Problem requirements: Nothing is needed except the lines below that run from the one with "exact .inl ⟨rfl, by simp [startTransaction, hl]⟩" through the one with "exact .inr (.inr", repeated exactly.

Records from a data collection
-- ==== Sys2Proof/Laws/Ops.lean ====
section
/-! SUPPORT. Laws/Ops.lean: what each shared operation can do, said once. -/

namespace Sys2Proof.Machine

/-! ## Busy -/

theorem busy_iff (s : State) : s.busy = true ↔ s.phase ≠ .idle := by simp [State.busy]

theorem not_busy_iff (s : State) : s.busy = false ↔ s.phase = .idle := by simp [State.busy]

theorem whenIdle_busy {f : State → State} {s : State} (h : s.busy = true) : whenIdle f s = refuse .busy s := by
  simp [whenIdle, h]

theorem whenIdle_idle {f : State → State} {s : State} (h : s.busy = false) : whenIdle f s = f s := by
  simp [whenIdle, h]

theorem whenIdle_cases (f : State → State) (s : State) :
    (s.busy = true ∧ whenIdle f s = refuse .busy s) ∨ (s.busy = false ∧ whenIdle f s = f s) := by
  cases h : s.busy
  · exact .inr ⟨rfl, whenIdle_idle h⟩
  · exact .inl ⟨rfl, whenIdle_busy h⟩

/-! ## ENCODE -/

theorem encodeRequest_cases (fn : FnCode) (p : Bool) (s : State) :
    (s.busy = true ∧ encodeRequest fn p s = refuse .busy s) ∨
    (s.busy = false ∧ addrOK fn s.encSub = false ∧ encodeRequest fn p s = refuse .badAddress s) ∨
    (s.busy = false ∧ addrOK fn s.encSub = true ∧
      encodeRequest fn p s = loadRequest (encodeFrame (requestFrame fn p s)) s) := by
  unfold encodeRequest
  rcases whenIdle_cases _ s with h | ⟨hi, h⟩
  · exact .inl h
  · right
    rw [h]
    cases ha : addrOK fn s.encSub
    · exact .inl ⟨hi, rfl, by simp⟩
    · exact .inr ⟨hi, rfl, by simp⟩

theorem requestPayload_length (fn : FnCode) (p : Bool) (s : State) : (requestPayload fn p s).length ≤ 1 := by
  cases fn <;> cases p <;> simp [requestPayload]

theorem encodeFrame_length (f : Frame) : (encodeFrame f).length = 7 + f.payload.length := by
  simp [encodeFrame, Frame.body]; omega

/-! ## Transactions -/

theorem startTransaction_cases (exp : Option (BitVec 9)) (s : State) :
    ((s.txLen.toNat < 7 ∨ 8 < s.txLen.toNat) ∧ startTransaction exp s = finish .badLength (clearOutcome s)) ∨
    (7 ≤ s.txLen.toNat ∧ s.txLen.toNat ≤ 8 ∧
      ((exp = none ∧ startTransaction exp s = finish .unsupportedFunction (clearOutcome s)) ∨
       (∃ e, exp = some e ∧ s.linkOpen = false ∧ startTransaction exp s = finish .notConnected (clearOutcome s)) ∨
       (∃ e, exp = some e ∧ s.linkOpen = true ∧ startTransaction exp s = beginTx e (clearOutcome s)))) := by
  by_cases hl : s.txLen.toNat < 7 ∨ 8 < s.txLen.toNat
  · exact .inl ⟨hl, by simp [startTransaction, hl]⟩
  · refine .inr ⟨by omega, by omega, ?_⟩
    cases exp with
    | none => exact .inl ⟨rfl, by simp [startTransaction, hl]⟩
    | some e =>
      cases hk : s.linkOpen
      · exact .inr (.inl ⟨e, rfl, rfl, by simp [startTransaction, hl, hk]⟩)
      · exact .inr (.inr ⟨e, rfl, rfl, by simp [startTransaction, hl, hk]⟩)

theorem engineTx_cases (s : State) :
    (s.linkOpen = false ∧ engineTx s = finish .connectionClosed s) ∨
    (s.linkOpen = true ∧ s.txIdx + 1 = s.txLen ∧ engineTx s = { sendByte s with phase := .rx }) ∨
    (s.linkOpen = true ∧ s.txIdx + 1 ≠ s.txLen ∧ engineTx s = sendByte s) := by
  cases hk : s.linkOpen
  · exact .inl ⟨rfl, by simp [engineTx, hk]⟩
  · right
    by_cases hl : s.txIdx + 1 = s.txLen
    · exact .inl ⟨rfl, hl, by rw [engineTx, if_pos hk, if_pos hl]⟩
    · exact .inr ⟨rfl, hl, by rw [engineTx, if_pos hk, if_neg hl]⟩

theorem engineRx_cases (s : State) :
    (s.fifo = [] ∧ engineRx s = finish .connectionClosed s) ∨
    (∃ b rest, s.fifo = b :: rest ∧ s.rxLen + 1 ≠ s.rxExp ∧ engineRx s = receiveByte b rest s) ∨
    (∃ b rest, s.fifo = b :: rest ∧ s.rxLen + 1 = s.rxExp ∧
      engineRx s = finishReception (receiveByte b rest s)) := by
  cases hf : s.fifo with
  | nil => exact .inl ⟨rfl, by simp only [engineRx, hf]⟩
  | cons b rest =>
    right
    by_cases hl : s.rxLen + 1 = s.rxExp
    · exact .inr ⟨b, rest, rfl, hl, by simp only [engineRx, hf, if_pos hl]⟩
    · exact .inl ⟨b, rest, rfl, hl, by simp only [engineRx, hf, if_neg hl]⟩

theorem deliverInto_cases (depth : Nat) (b : Byte) (s : State) :
    (s.fifo.length < depth ∧ deliverInto depth b s = { s with fifo := s.fifo ++ [b] }) ∨
    (depth ≤ s.fifo.length ∧ deliverInto depth b s = { s with rxOvf := true }) := by
  by_cases h : s.fifo.length < depth
  · exact .inl ⟨h, by simp [deliverInto, h]⟩
  · exact .inr ⟨by omega, by simp [deliverInto, h]⟩

theorem deliver_keeps_bound (b : Byte) (s : State) (h : s.fifo.length ≤ Config.rxFifoDepth) :
    (deliver b s).fifo.length ≤ Config.rxFifoDepth := by
  rcases deliverInto_cases Config.rxFifoDepth b s with ⟨hl, he⟩ | ⟨-, he⟩ <;> rw [deliver, he]
  · simpa using hl
  · exact h

/-! ## Reset -/

theorem drawBuffer_read (d base n i : Nat) (h : i < n) : readBuf (drawBuffer d base n) i = Config.freeByte d (base + i) := by
  simp [readBuf, drawBuffer, List.getD, h]

theorem resetBlock_kept (s : State) :
    (resetBlock s).linkOpen = s.linkOpen ∧ (resetBlock s).wireOut = s.wireOut ∧ (resetBlock s).agenda = s.agenda ∧
      (resetBlock s).hostReads = s.hostReads := ⟨rfl, rfl, rfl, rfl⟩

end Sys2Proof.Machine
end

Answer space:
    | none => exact .inl ⟨rfl, by simp [startTransaction, hl]⟩
    | some e =>
      cases hk : s.linkOpen
      · exact .inr (.inl ⟨e, rfl, rfl, by simp [startTransaction, hl, hk]⟩)
      · exact .inr (.inr ⟨e, rfl, rfl, by simp [startTransaction, hl, hk]⟩)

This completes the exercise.